In the photo on the left, the red/orange color of the soil is organic soil material, in this case plant roots developed in terrestrial tidal marsh that have been buried and preserved for perhaps hundreds of years. After the horizons are marked out, they are each measured for depth and assigned a color using the Munsell color chart.

Next, each horizon is given a USDA texture class based off the soil properties, such as a loamy fine sand or a silty clay loam as pictured here. Texture is determined using a ribbon test, if the sample is gritty or smooth, how well the sample holds together in a ball, how sticky it is and a fluidity test that all help scientists determine the percent of sand, silt, and clay in each sample.

Other analysis is performed including an odor test, pH test, degree or decomposition for organic horizons, and peroxide test, using 3% and 30% hydrogen peroxide solutions to determine the presence of sulfidic materials. The presence of shell fragments, roots, or any other buried materials are also noted in the description.

The two landforms observed are a wash over sand flat, which consists mostly of sandy material from the barrier island washed over and deposited directly behind the barrier island due to strong storm events, and submerged wave-cut platform/eroded marshes, which are associated with wave eroded marsh edges that typically have more silt and clay properties (muddy). These often have organic soil materials sequestered (buried) in the soil profile and are therefore a very important blue carbon sink. 

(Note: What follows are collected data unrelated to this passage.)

-- ==== Sys2Proof/Machine/Flags.lean ====
section
/-! DEFINITION. VF, the only flag (10 R22): the value each flag-writing instruction gives it, and the order of its write (R23). -/

namespace Sys2Proof.Machine

/-- A flag value, 0 or 1 (R22). -/
def flagOf (b : Bool) : Byte := if b then 1 else 0

/-- 8xy4: 1 when the true sum exceeds 255 (42 R104). -/
def carryFlag (a b : Byte) : Byte := flagOf (a.toNat + b.toNat > 255)

/-- 8xy5 and 8xy7: 1 when no borrow was needed, that is `minuend >= subtrahend` (R105, R107, R109(d)). -/
def noBorrowFlag (minuend subtrahend : Byte) : Byte := flagOf (minuend.toNat ≥ subtrahend.toNat)

/-- Bit 0, the bit 8xy6 shifts out: `b mod 2` (R106). -/
def lowBitFlag (b : Byte) : Byte := BitVec.ofNat 8 (b.toNat % 2)

/-- Bit 7, the bit 8xyE shifts out: `b div 128` (R108). -/
def topBitFlag (b : Byte) : Byte := BitVec.ofNat 8 (b.toNat / 128)

/-- `V[x] <- result; V[15] <- flag`: the flag is written second and wins when x = 0xF (R23, R104, R105, R107). -/
def State.setResultThenFlag (s : State) (x : RegIdx) (result flag : Byte) : State := (s.setV x result).setV vF flag

/-- One shift of 8xy6 or 8xyE, given how it computes the flag and the result. With SHIFT_SRC = VX the flag is written first and the
shift then reads V[x] again, so that with x = 0xF it shifts the flag (R23, R106, R108). With SHIFT_SRC = VY, not this hardware, the
value of Vy is shifted into Vx; for x = 0xF that variant is undefined and VF gets a free value (log entry 4). -/
def State.shift (src : ShiftSrc) (flag result : Byte → Byte) (x y : RegIdx) (s : State) : State :=
  match src with
  | .vx =>
    let s' := s.setV vF (flag (s.getV x))
    s'.setV x (result (s'.getV x))
  | .vy =>
    if x = vF then s.setV vF (Config.shiftVyIntoVF (s.getV vF) (s.getV y))
    else (s.setV x (result (s.getV y))).setV vF (flag (s.getV y))

end Sys2Proof.Machine
end

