-- ==== Sys2Proof/Machine/Flow.lean ====
section
/-! DEFINITION. Families 0, 1 and 2 (40_flow_0_1_2.md). -/

namespace Sys2Proof.Machine

/-- `0000` NOP (R90). -/
def execNop (s : State) : Result := .next s.advance

/-- `00E0` CLS (R91). -/
def execCls (s : State) : Result := .next (s.setFb Framebuffer.clear).advance

/-- `00EE` RET (R92): StackUnderflow when the stack is empty. -/
def execRet (s : State) : Result :=
  match s.pop with
  | none => .next (s.raise .ret .stackUnderflow)
  | some (target, s') => .next (s'.setPc target)

/-- `1nnn` JP nnn (R93). -/
def execJp (nnn : Addr12) (s : State) : Result := .next (s.setPc (addrOf nnn))

/-- `2nnn` CALL nnn (R94): StackOverflow when sixteen slots are occupied. -/
def execCall (nnn : Addr12) (s : State) : Result :=
  match s.push s.npc with
  | none => .next (s.raise (.call nnn) .stackOverflow)
  | some s' => .next (s'.setPc (addrOf nnn))

end Sys2Proof.Machine
end

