@[simp] theorem State.timerTick_mem (s : State) : (s.timerTick).mem = s.mem := rfl
@[simp] theorem State.timerTick_v (s : State) : (s.timerTick).v = s.v := rfl
@[simp] theorem State.timerTick_i (s : State) : (s.timerTick).i = s.i := rfl
@[simp] theorem State.timerTick_pc (s : State) : (s.timerTick).pc = s.pc := rfl
@[simp] theorem State.timerTick_stack (s : State) : (s.timerTick).stack = s.stack := rfl
@[simp] theorem State.timerTick_sp (s : State) : (s.timerTick).sp = s.sp := rfl
@[simp] theorem State.timerTick_dt (s : State) : (s.timerTick).dt = countDown s.dt := rfl
@[simp] theorem State.timerTick_st (s : State) : (s.timerTick).st = countDown s.st := rfl
@[simp] theorem State.timerTick_key (s : State) : (s.timerTick).key = s.key := rfl
@[simp] theorem State.timerTick_fb (s : State) : (s.timerTick).fb = s.fb := rfl
@[simp] theorem State.timerTick_fault (s : State) : (s.timerTick).fault = s.fault := rfl
@[simp] theorem State.timerTick_rndIndex (s : State) : (s.timerTick).rndIndex = s.rndIndex := rfl

@[simp] theorem State.rndByte_mem (s : State) : s.rndByte.2.mem = s.mem := rfl
@[simp] theorem State.rndByte_v (s : State) : s.rndByte.2.v = s.v := rfl
@[simp] theorem State.rndByte_i (s : State) : s.rndByte.2.i = s.i := rfl
@[simp] theorem State.rndByte_pc (s : State) : s.rndByte.2.pc = s.pc := rfl
@[simp] theorem State.rndByte_stack (s : State) : s.rndByte.2.stack = s.stack := rfl
@[simp] theorem State.rndByte_sp (s : State) : s.rndByte.2.sp = s.sp := rfl
@[simp] theorem State.rndByte_dt (s : State) : s.rndByte.2.dt = s.dt := rfl
@[simp] theorem State.rndByte_st (s : State) : s.rndByte.2.st = s.st := rfl
@[simp] theorem State.rndByte_key (s : State) : s.rndByte.2.key = s.key := rfl
@[simp] theorem State.rndByte_fb (s : State) : s.rndByte.2.fb = s.fb := rfl
@[simp] theorem State.rndByte_fault (s : State) : s.rndByte.2.fault = s.fault := rfl
@[simp] theorem State.rndByte_rndIndex (s : State) : s.rndByte.2.rndIndex = s.rndIndex + 1 := rfl
@[simp] theorem State.rndByte_fst (s : State) : s.rndByte.1 = Config.rnd s.rndIndex := rfl

/-- Reading a register after writing one (10 R21: no aliases). -/
theorem State.getV_setV (s : State) (x y : RegIdx) (b : Byte) :
    (s.setV x b).getV y = if y = x then b else s.getV y := by
  simp only [State.getV, State.setV, Vector.getElem_set, Fin.ext_iff, eq_comm]

@[simp] theorem State.getV_setV_self (s : State) (x : RegIdx) (b : Byte) : (s.setV x b).getV x = b := by
  simp [State.getV_setV]

theorem State.getV_setV_ne (s : State) {x y : RegIdx} (b : Byte) (h : y ≠ x) : (s.setV x b).getV y = s.getV y := by
  simp [State.getV_setV, h]

/-- Writing back what a register holds changes nothing. -/
@[simp] theorem State.setV_getV (s : State) (x : RegIdx) : s.setV x (s.getV x) = s := by
  simp [State.setV, State.getV]

@[simp] theorem State.getV_setI (s : State) (w : Word) (r : RegIdx) : (s.setI w).getV r = s.getV r := rfl
@[simp] theorem State.getV_setPc (s : State) (w : Word) (r : RegIdx) : (s.setPc w).getV r = s.getV r := rfl
@[simp] theorem State.getV_setDt (s : State) (b : Byte) (r : RegIdx) : (s.setDt b).getV r = s.getV r := rfl
@[simp] theorem State.getV_setSt (s : State) (b : Byte) (r : RegIdx) : (s.setSt b).getV r = s.getV r := rfl
@[simp] theorem State.getV_setFb (s : State) (fb : Framebuffer) (r : RegIdx) : (s.setFb fb).getV r = s.getV r := rfl
@[simp] theorem State.getV_setMem (s : State) (m : Memory) (r : RegIdx) : (s.setMem m).getV r = s.getV r := rfl
@[simp] theorem State.getV_setKey (s : State) (k : Fin 16) (p : Bool) (r : RegIdx) : (s.setKey k p).getV r = s.getV r := rfl
@[simp] theorem State.getV_advance (s : State) (r : RegIdx) : (s.advance).getV r = s.getV r := rfl
@[simp] theorem State.getV_skipIf (s : State) (c : Bool) (r : RegIdx) : (s.skipIf c).getV r = s.getV r := rfl
@[simp] theorem State.getV_takeFault (s : State) (op : Option Word) (c : Cause) (r : RegIdx) : (s.takeFault op c).getV r = s.getV r := rfl
@[simp] theorem State.getV_raise (s : State) (ins : Instr) (c : Cause) (r : RegIdx) : (s.raise ins c).getV r = s.getV r := rfl
@[simp] theorem State.getV_timerTick (s : State) (r : RegIdx) : (s.timerTick).getV r = s.getV r := rfl
@[simp] theorem State.getV_rndByte (s : State) (r : RegIdx) : s.rndByte.2.getV r = s.getV r := rfl

/-- The register block loaded by Fx65 (46 R127). -/
theorem State.getV_loadBlock (s : State) (x r : RegIdx) (a : Nat) :
    (s.loadBlock x a).getV r = if r ≤ x then Memory.get s.mem (a + r.val) else s.getV r := by
  simp [State.getV, State.loadBlock]
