/-- Every word is what format XYN builds from its own fields. -/
theorem wordXYN_own_fields (op : Word) : wordXYN (nib (fieldD1 op)) (fieldX op) (fieldY op) (fieldN op) = op :=
  wordXYN_fields rfl

theorem fieldD1_val (op : Word) : (fieldD1 op).val = op.toNat / 4096 := by
  have hop := op.isLt
  rw [fieldD1, nibble_val]
  omega

theorem fieldN_val (op : Word) : (fieldN op).val = op.toNat % 16 := by
  rw [fieldN, nibble_val]
  omega

/-- What the mask of the formats NNN, XKK and XYN leaves of a word: d1. -/
theorem mask_F000_toNat (op : Word) : (op &&& 0xF000).toNat = op.toNat / 4096 * 4096 := by
  conv_lhs => rw [← wordNNN_own_fields op]
  rw [wordNNN_mask, wordNNN_toNat, nib_toNat, fieldD1_val]
  simp

/-- What the mask of format XY leaves of a word: d1 and d4. -/
theorem mask_F00F_toNat (op : Word) : (op &&& 0xF00F).toNat = op.toNat / 4096 * 4096 + op.toNat % 16 := by
  conv_lhs => rw [← wordXYN_own_fields op]
  rw [wordXY_mask, wordXYN_toNat, nib_toNat, fieldD1_val, fieldN_val]
  simp

/-- What the mask of format X leaves of a word: d1 and the low byte. -/
theorem mask_F0FF_toNat (op : Word) : (op &&& 0xF0FF).toNat = op.toNat / 4096 * 4096 + op.toNat % 256 := by
  conv_lhs => rw [← wordXKK_own_fields op]
  rw [wordX_mask, wordXKK_toNat, nib_toNat, fieldD1_val, fieldKK_toNat]
  simp

theorem OpcodeRow.selects_iff {r : OpcodeRow} {op : Word} : r.selects op = true ↔ op &&& r.mask = r.pattern := beq_iff_eq

open Laws.MatchesRow in
/-- The word of an instruction selects the instruction's own row (30 R76). -/
theorem row_selects_encode : ∀ i : Instr, i.row.selects (encode i) = true
  | .nop => nop | .cls => cls | .ret => ret | .jp _ => jp _ | .call _ => call _
  | .seByte _ _ => seByte _ _ | .sneByte _ _ => sneByte _ _ | .seReg _ _ => seReg _ _
  | .ldByte _ _ => ldByte _ _ | .addByte _ _ => addByte _ _
  | .ldReg _ _ => ldReg _ _ | .orReg _ _ => orReg _ _ | .andReg _ _ => andReg _ _ | .xorReg _ _ => xorReg _ _
  | .addReg _ _ => addReg _ _ | .subReg _ _ => subReg _ _ | .shr _ _ => shr _ _ | .subnReg _ _ => subnReg _ _
  | .shl _ _ => shl _ _ | .sneReg _ _ => sneReg _ _
  | .ldI _ => ldI _ | .jpV0 _ => jpV0 _ | .rnd _ _ => rnd _ _ | .drw _ _ _ => drw _ _ _
  | .skp _ => skp _ | .sknp _ => sknp _
  | .ldVxDt _ => ldVxDt _ | .ldVxKey _ => ldVxKey _ | .ldDtVx _ => ldDtVx _ | .ldStVx _ => ldStVx _ | .addI _ => addI _
  | .ldFont _ => ldFont _ | .ldBcd _ => ldBcd _ | .storeRegs _ => storeRegs _ | .loadRegs _ => loadRegs _

/-- A word that decodes selects the row of its instruction (30 R73, R76). -/
theorem selects_of_decodeWord {op : Word} {i : Instr} (h : decodeWord op = some i) : i.row.selects op = true :=
  encode_of_decodeWord h ▸ row_selects_encode i

/-- Two rows of the map disagree on a bit that both masks keep (30 R76). -/
theorem opcodeMap_pairwise_disjoint :
    opcodeMap.Pairwise fun r r' => r.pattern &&& r'.mask ≠ r'.pattern &&& r.mask := by
  decide

/-- So a word selects at most one row of the map (30 R76). -/
theorem opcodeMap_selects_unique {r r' : OpcodeRow} {op : Word} (hr : r ∈ opcodeMap) (hr' : r' ∈ opcodeMap)
    (hsel : r.selects op = true) (hsel' : r'.selects op = true) : r = r' := by
  by_contra hne
  have hsymm : Std.Symm fun r r' : OpcodeRow => r.pattern &&& r'.mask ≠ r'.pattern &&& r.mask := ⟨fun _ _ => Ne.symm⟩
  refine opcodeMap_pairwise_disjoint.forall hr hr' hne ?_
  rw [← OpcodeRow.selects_iff.mp hsel, ← OpcodeRow.selects_iff.mp hsel', BitVec.and_assoc, BitVec.and_assoc,
    BitVec.and_comm r.mask]

end Sys2Proof
end

section
/-! SUPPORT. The illegal words (30 R77): what each decoding procedure rejects, and that no row of the map selects them. -/

namespace Sys2Proof.Machine

/-- Family 0 rejects all but its three words (30 R73). -/
theorem decodeFixed_eq_none {op : Word} (h : decodeFixed op = none) : op.toNat ∉ [0x000, 0x0E0, 0x0EE] := by
  unfold decodeFixed at h
  split_ifs at h with hnop hcls hret
  rw [BitVec.toNat_eq] at hnop hcls hret
  simp only [List.mem_cons, List.not_mem_nil, or_false]
  tauto

/-- Family 8 rejects the last nibbles that select no operation (30 R73). -/
theorem decodeAlu_eq_none {op : Word} (h : decodeAlu op = none) :
    (fieldN op).val ∈ [0x8, 0x9, 0xA, 0xB, 0xC, 0xD, 0xF] := by
  unfold decodeAlu at h
  have hlt := (fieldN op).isLt
  split at h <;> cases h
  simp only [List.mem_cons, List.not_mem_nil, or_false, imp_false] at *
  omega

/-- Family E rejects all low bytes but two (30 R73). -/
theorem decodeKey_eq_none {op : Word} (h : decodeKey op = none) : (fieldKK op).toNat ∉ [0x9E, 0xA1] := by
  unfold decodeKey at h
  split_ifs at h with hskp hsknp
  rw [BitVec.toNat_eq] at hskp hsknp
  simp only [List.mem_cons, List.not_mem_nil, or_false]
  tauto

/-- Family F rejects all low bytes but nine (30 R73). -/
theorem decodeMisc_eq_none {op : Word} (h : decodeMisc op = none) :
    (fieldKK op).toNat ∉ [0x07, 0x0A, 0x15, 0x18, 0x1E, 0x29, 0x33, 0x55, 0x65] := by
  unfold decodeMisc at h
  split at h <;> cases h
  simp only [List.mem_cons, List.not_mem_nil, or_false]
  tauto

/-- A word that does not decode lies in one of the classes of 30 R77. -/
theorem illegalClass_of_decodeWord {op : Word} (h : decodeWord op = none) : illegalClass op := by
  have hop := op.isLt
  unfold decodeWord at h
  simp only [illegalClass]
  rw [← fieldD1_val, ← fieldN_val, ← fieldKK_toNat]
  split at h
  case h_1 hd1 =>
    have hop : op.toNat % 4096 = op.toNat := by rw [fieldD1_val] at hd1; omega
    rw [hop]
    exact .inl ⟨hd1, decodeFixed_eq_none h⟩
  case h_6 hd1 =>
    split_ifs at h with hn
    exact .inr (.inl ⟨hd1, fun h0 => hn (Fin.ext h0)⟩)
  case h_9 hd1 => exact .inr (.inr (.inl ⟨hd1, decodeAlu_eq_none h⟩))
  case h_10 hd1 =>
    split_ifs at h with hn
    exact .inr (.inr (.inr (.inl ⟨hd1, fun h0 => hn (Fin.ext h0)⟩)))
  case h_15 hd1 => exact .inr (.inr (.inr (.inr (.inl ⟨hd1, decodeKey_eq_none h⟩))))
  case h_16 hd1 => exact .inr (.inr (.inr (.inr (.inr ⟨hd1, decodeMisc_eq_none h⟩))))
  case h_17 => 
    have hlt := (fieldD1 op).isLt
    simp only [imp_false] at *
    omega
  all_goals cases h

After the analysis is complete and the core has been fully described, the characteristics are used to classify the soil and determine the soil series. The soils described and data collected will then be used to develop soil map units in the new subaqueous soil survey. Each soil series and mapping unit contains its own set of information, and once interpreted is available for viewing on Web Soil Survey

Coastal Zone Soil Interpretations

New Coastal Zone soil interpretations are available on Web Soil Survey for completed CZSS areas.  These interpretations include suitability for Eastern Oyster Habitat Restoration, Eelgrass Restoration, Hard Clam Habitat, CMECS substrate classes, and Land Utilization of Dredged Materials, with many more coming soon.

A variety of partners, state and federal agencies, and universities can use this information for a variety of purposes from determining suitability for shellfish and SAV habitat, planning research and restoration efforts, managing dredging projects, determining valuable blue carbon sequestration areas, and many more applications.

From left to right, Ben Hayden and Rachel Hammack (OCSCD) & David Steinmann and Adam DeWolfe (NRCS) determine the different horizons of the subaqueous soil sample – photo by Kristin Adams

An example of a coastal zone soil survey map as available on Web Soil Survey and the many suitability and limitation ratings available to help interpret the map.